Required work →
Every line below that holds "command" must be copied.

******************************

/-- The owners table at a job start: a layer that the program declares has its slots, any other has none (R302). -/
def Ward.declareLayers (y : Ward) (p : JobProg) : Ward :=
  (List.range 2048).foldl (fun y i =>
    if p.xlayers.contains (i / 8) then (if y.xowner i = none then y.setXowner i (some 0) else y) else y.setXowner i none) y

/-- The tables that software reads are set up at a job start: entries in use as they stand, all others zero (R286, R299,
R311; log entry 181). -/
def State.writeTables (s : State) (w : Nat) : State :=
  let x := s.ward w
  let zero (s : State) (base n : Nat) : State := if base = 0 then s else s.wrStruct w base (List.replicate n 0)
  let s := zero (zero (zero s x.regBase (2 ^ 22)) x.bmapBase (8 * x.nblk)) x.ctxtBase (2 ^ 23)
  let s := forEach x.registry s fun s e => s.setReg w e.1 id
  forEach x.blocks s fun s e => s.setBlk w e.1 id

/-- JOB_START (R417). MIN is written whenever a start is requested (R182, R191), except for a ward in PLACING, where nothing
changes (R414), and for a job that needs an absent unit (R6). -/
def State.doJobStart (s : State) (x : OpCtx) (program : Addr) (len : Nat) (p : JobProg) : State :=
  let w := x.w
  let y := s.ward w
  if s.updFitted = false ∧ p.training ≠ [] then s.complete x.jseq .absent
  else if y.st = .placing then s.complete x.jseq .protection
  else
    let s := s.modWard w fun y => { y with closeMin := s.closeMin p }
    if y.st ≠ .idle then s.complete x.jseq .protection
    else match s.jobCheck w program.toNat len p with
    | .error e =>
      -- each failing tile records its first failing word (R126)
      let s := if e = .absent ∨ p.dies ≠ y.dieList.length then s else forEach p.badTiles s fun s (t, k, c) =>
        let i := y.progTile t.rdie t.tile
        let f : SeqFault := { valid := true, cause := c, pc := k }
        (s.modTile i fun t => { t with fault := f, faultBeat := 0 }).report
          { cls := 2, scope := 4, status := St.protection.code, ward := w, unit := 0, die := i / 64, idx := i % 64, src := 3, cause := c,
            op := BitVec.ofNat 32 ((t.word k).toNat / 2 ^ 32), detail := f.word.setWidth 128 }
      s.complete x.jseq e
    | .ok (sch, sl, dig) =>
      let s := s.clearForJob w
      let s := forEach p.tiles s fun s t => s.loadTile (y.progTile t.rdie t.tile) t
      let s := forEach p.spares s fun s t => s.modTile (y.progTile t.1 t.2) fun t => { t with spare := true }
      let lead := p.modules.foldl min s.linkAddr
      let s := s.modWard w fun y =>
        { ((y.setProg program.toNat len true).declareLayers p) with
            st := .running, jobDigest := dig, multi := p.multi, masterId := if p.multi then lead else s.linkAddr,
            master := !p.multi || lead == s.linkAddr, mb := { modules := p.modules },
            rslots := (p.rslots.zipIdx).foldl (fun t (r, k) => t.set k r) [],
            job := some { prog := p, program := program, len := len, jseq := x.jseq, ring := x.ring, tag := x.tag, schedule := sch,
                          slices := sl, sparesFree := p.spares.map fun t => y.progTile t.1 t.2 } }
      s.writeTables w

def execJobStart (src : Src) (program : Addr) (len : Nat) (prog : JobProg) (seen : List (Nat × Byte)) (s : State) :
    Host.Outcome State Fault Refusal :=
  .next (s.command src (.jobStart program len prog) fun x s => (s.seen seen).doJobStart x program len prog)

/-! ### JOB_END (R418) -/

def State.doJobEnd (s : State) (x : OpCtx) : State :=
  let w := x.w
  match (s.ward w).job with
  | none => s.complete x.jseq .protection
  | some _ =>
    if x.force then
      s.modWard w fun y => { y with job := y.job.map fun j => { j with forced := true, ends := j.ends ++ [x.jseq] } }
    else
      let s := s.modWard w fun y =>
        { y with job := y.job.map fun j => { j with ending := true, ends := j.ends ++ [x.jseq] },
                 trains := y.trains.map fun t => (t.1, { t.2 with stopping := true }) }
      forEach (((s.ward w).live.filter fun e => e.2.st = .queued).map (·.1)) s fun s i => s.endSeq w i .adapterWithdrawn 3

def execJobEnd (src : Src) (s : State) : Host.Outcome State Fault Refusal :=
  .next (s.command src .jobEnd fun x s => s.doJobEnd x)

/-! ### MAP and UNMAP (R428) -/

/-- A page of `n` bytes lies wholly within one kind of R22. -/
def pageKind (pa n : Nat) : Bool :=
  (decide (pa < 2 ^ 42) && decide (pa % 2 ^ 39 + n ≤ dieBytes)) ||
  (decide (2 ^ 42 ≤ pa) && decide (pa + n ≤ 2 ^ 42 + 512 * 2 ^ 22)) ||
  (decide (2 ^ 48 ≤ pa) && decide (pa + n ≤ 2 ^ 49)) || (decide (2 ^ 50 ≤ pa) && decide (pa + n ≤ 2 ^ 50 + 2 ^ 48))

def inCarve (pa n : Nat) : Bool := decide (pa < 0x482D600000) && decide (carveOut < pa + n)

/-- Virtual pages of the running job's program, as ranges. -/
def Ward.progPages (y : Ward) : List (Nat × Nat) :=
  match y.job with
  | none => []
  | some j =>
    let va := j.program.toNat
    (List.range ((va % 2 ^ 21 + j.len + 2 ^ 21 - 1) / 2 ^ 21)).map fun k =>
      let a := va / 2 ^ 21 * 2 ^ 21 + k * 2 ^ 21
      if (y.l1.get (a / 2 ^ 30)).getLsbD 1 then (a / 2 ^ 30 * 2 ^ 30, 2 ^ 30) else (a, 2 ^ 21)

def Ward.tablesUsed (y : Ward) : List Nat := (y.l2.map fun e => e.1 / 512).dedup

/-- The level-2 table that serves `va`. -/
def Ward.tableAt (y : Ward) (va : Nat) : Option Nat :=
  let e := y.l1.get (va / 2 ^ 30)
  if e.getLsbD 0 && !e.getLsbD 1 then some (field e.toNat 27 14) else none

/-- Level-1 indices of a range of 2 MiB pages that have no table yet. -/
def Ward.newTables (y : Ward) (va count : Nat) : Nat :=
  if count = 0 then 0
  else ((List.range ((va + count * 2 ^ 21 - 1) / 2 ^ 30 - va / 2 ^ 30 + 1)).filter fun k =>
    (y.tableAt ((va / 2 ^ 30 + k) * 2 ^ 30)).isNone).length

def leafWord (pa rights kslot : Nat) : W64 :=
  BitVec.ofNat 64 (3 + rights % 2 * 4 + rights / 2 % 2 * 8 + rights / 4 % 2 * 32 + pa / 2 ^ 21 * 2 ^ 17 + kslot * 2 ^ 50)

/-- Drop a table and its entries. -/
def Ward.dropTable (y : Ward) (t : Nat) : Ward := { y with l2 := y.l2.filter fun e => e.1 / 512 ≠ t }

/-- Write one leaf entry; a 2 MiB page takes the lowest free table where it needs one. -/
def Ward.mapOne (y : Ward) (va pa size rights kslot : Nat) : Ward :=
  if size = 1 then
    let y := match y.tableAt va with | some t => y.dropTable t | none => y
    { y with l1 := y.l1.set (va / 2 ^ 30) (leafWord pa rights kslot) }
  else
    let t := (y.tableAt va).getD ((lowestFree y.tablesUsed 15872 1).headD 0)
    { y with l1 := y.l1.set (va / 2 ^ 30) (BitVec.ofNat 64 (1 + t * 2 ^ 14)),
             l2 := y.l2.set (t * 512 + va / 2 ^ 21 % 512) (leafWord pa rights kslot) }

/-- R479: listed poisoned sectors of a page of the stack tier that is unmapped, or mapped to other use, are rewritten
with zeros. -/
def State.cleanPage (s : State) (w va n : Nat) : State :=
  match (s.ward w).walk va with
  | none => s
  | some l =>
    if isStack l.pa ∧ l.alloc = false ∧ (s.slot l.kslot).st = .live then
      let secs := (s.hbms.flatMap fun h => h.2.list).filter fun k => decide (l.pa ≤ k * 256) && decide (k * 256 < l.pa + n)
      forEach secs s fun s k => s.writeSec (s.slot l.kslot).key (k * 256) (List.replicate 256 0) w 0
    else s

def pageSize (size : Nat) : Nat := if size = 1 then 2 ^ 30 else 2 ^ 21

def State.mapBad (s : State) (w va pa count size rights kslot : Nat) : Bool :=
  let y := s.ward w
  let n := pageSize size
  y.st == .disabled || y.st == .placing || decide (1 < size) || decide (va % n ≠ 0) || decide (pa % n ≠ 0) ||
  decide (2 ^ 48 < va + count * n) || decide (2 ^ 52 < pa + count * n) || decide (16383 < kslot) ||
  (rights / 4 % 2 = 1 && kslot ≠ y.keySlot) ||
  (((s.slot kslot).st == .live || (s.slot kslot).st == .ward) && (s.slot kslot).ward != w) ||
  y.progPages.any (fun (a, m) => decide (a < va + count * n) && decide (va < a + m)) ||
  (List.range count).any (fun i => inCarve (pa + i * n) n || !pageKind (pa + i * n) n) ||
  (size = 0 && decide (15872 < y.tablesUsed.length + y.newTables va count))

def State.doMap (s : State) (x : OpCtx) (va pa count size rights kslot : Nat) : State :=
  let w := x.w
  if s.mapBad w va pa count size rights kslot then s.complete x.jseq .protection
  else
    let n := pageSize size
    (forEach (List.range count) s fun s i =>
      (s.cleanPage w (va + i * n) n).modWard w fun y => y.mapOne (va + i * n) (pa + i * n) size rights kslot).complete x.jseq .ok

/-- Invalidate one leaf entry; a table whose last valid entry goes is freed with the entry that points to it. -/
def Ward.unmapOne (y : Ward) (va size : Nat) : Ward :=
  if size = 1 then { y with l1 := y.l1.set (va / 2 ^ 30) 0 }
  else
    match y.tableAt va with
    | none => y
    | some t =>
      let y := { y with l2 := y.l2.set (t * 512 + va / 2 ^ 21 % 512) 0 }
      if y.tablesUsed.contains t then y else { y with l1 := y.l1.set (va / 2 ^ 30) 0 }

def State.unmapBad (s : State) (w va count size : Nat) : Bool :=
  let y := s.ward w
  let n := pageSize size
  y.st == .disabled || y.st == .placing || decide (1 < size) || decide (va % n ≠ 0) || decide (2 ^ 48 < va + count * n) ||
  (List.range count).any fun i =>
    let e := y.l1.get ((va + i * n) / 2 ^ 30)
    e.getLsbD 0 && (if size = 1 then !e.getLsbD 1 else e.getLsbD 1)

def State.doUnmap (s : State) (x : OpCtx) (va count size : Nat) : State :=
  let w := x.w
  if s.unmapBad w va count size then s.complete x.jseq .protection
  else
    let n := pageSize size
    (forEach (List.range count) s fun s i =>
      (s.cleanPage w (va + i * n) n).modWard w fun y => y.unmapOne (va + i * n) size).complete x.jseq .ok

def execMap (src : Src) (va : W64) (pa : W64) (count size rights kslot : Nat) (s : State) : Host.Outcome State Fault Refusal :=
  .next (s.command src (.map va pa count size rights kslot) fun x s => s.doMap x va.toNat pa.toNat count size rights kslot)

def execUnmap (src : Src) (va : W64) (count size : Nat) (s : State) : Host.Outcome State Fault Refusal :=
  .next (s.command src (.unmap va count size) fun x s => s.doUnmap x va.toNat count size)

end Sys2Proof.Machine
end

******************************

Result →
  .next (s.command src (.jobStart program len prog) fun x s => (s.seen seen).doJobStart x program len prog)
  .next (s.command src .jobEnd fun x s => s.doJobEnd x)
  .next (s.command src (.map va pa count size rights kslot) fun x s => s.doMap x va.toNat pa.toNat count size rights kslot)
  .next (s.command src (.unmap va count size) fun x s => s.doUnmap x va.toNat count size)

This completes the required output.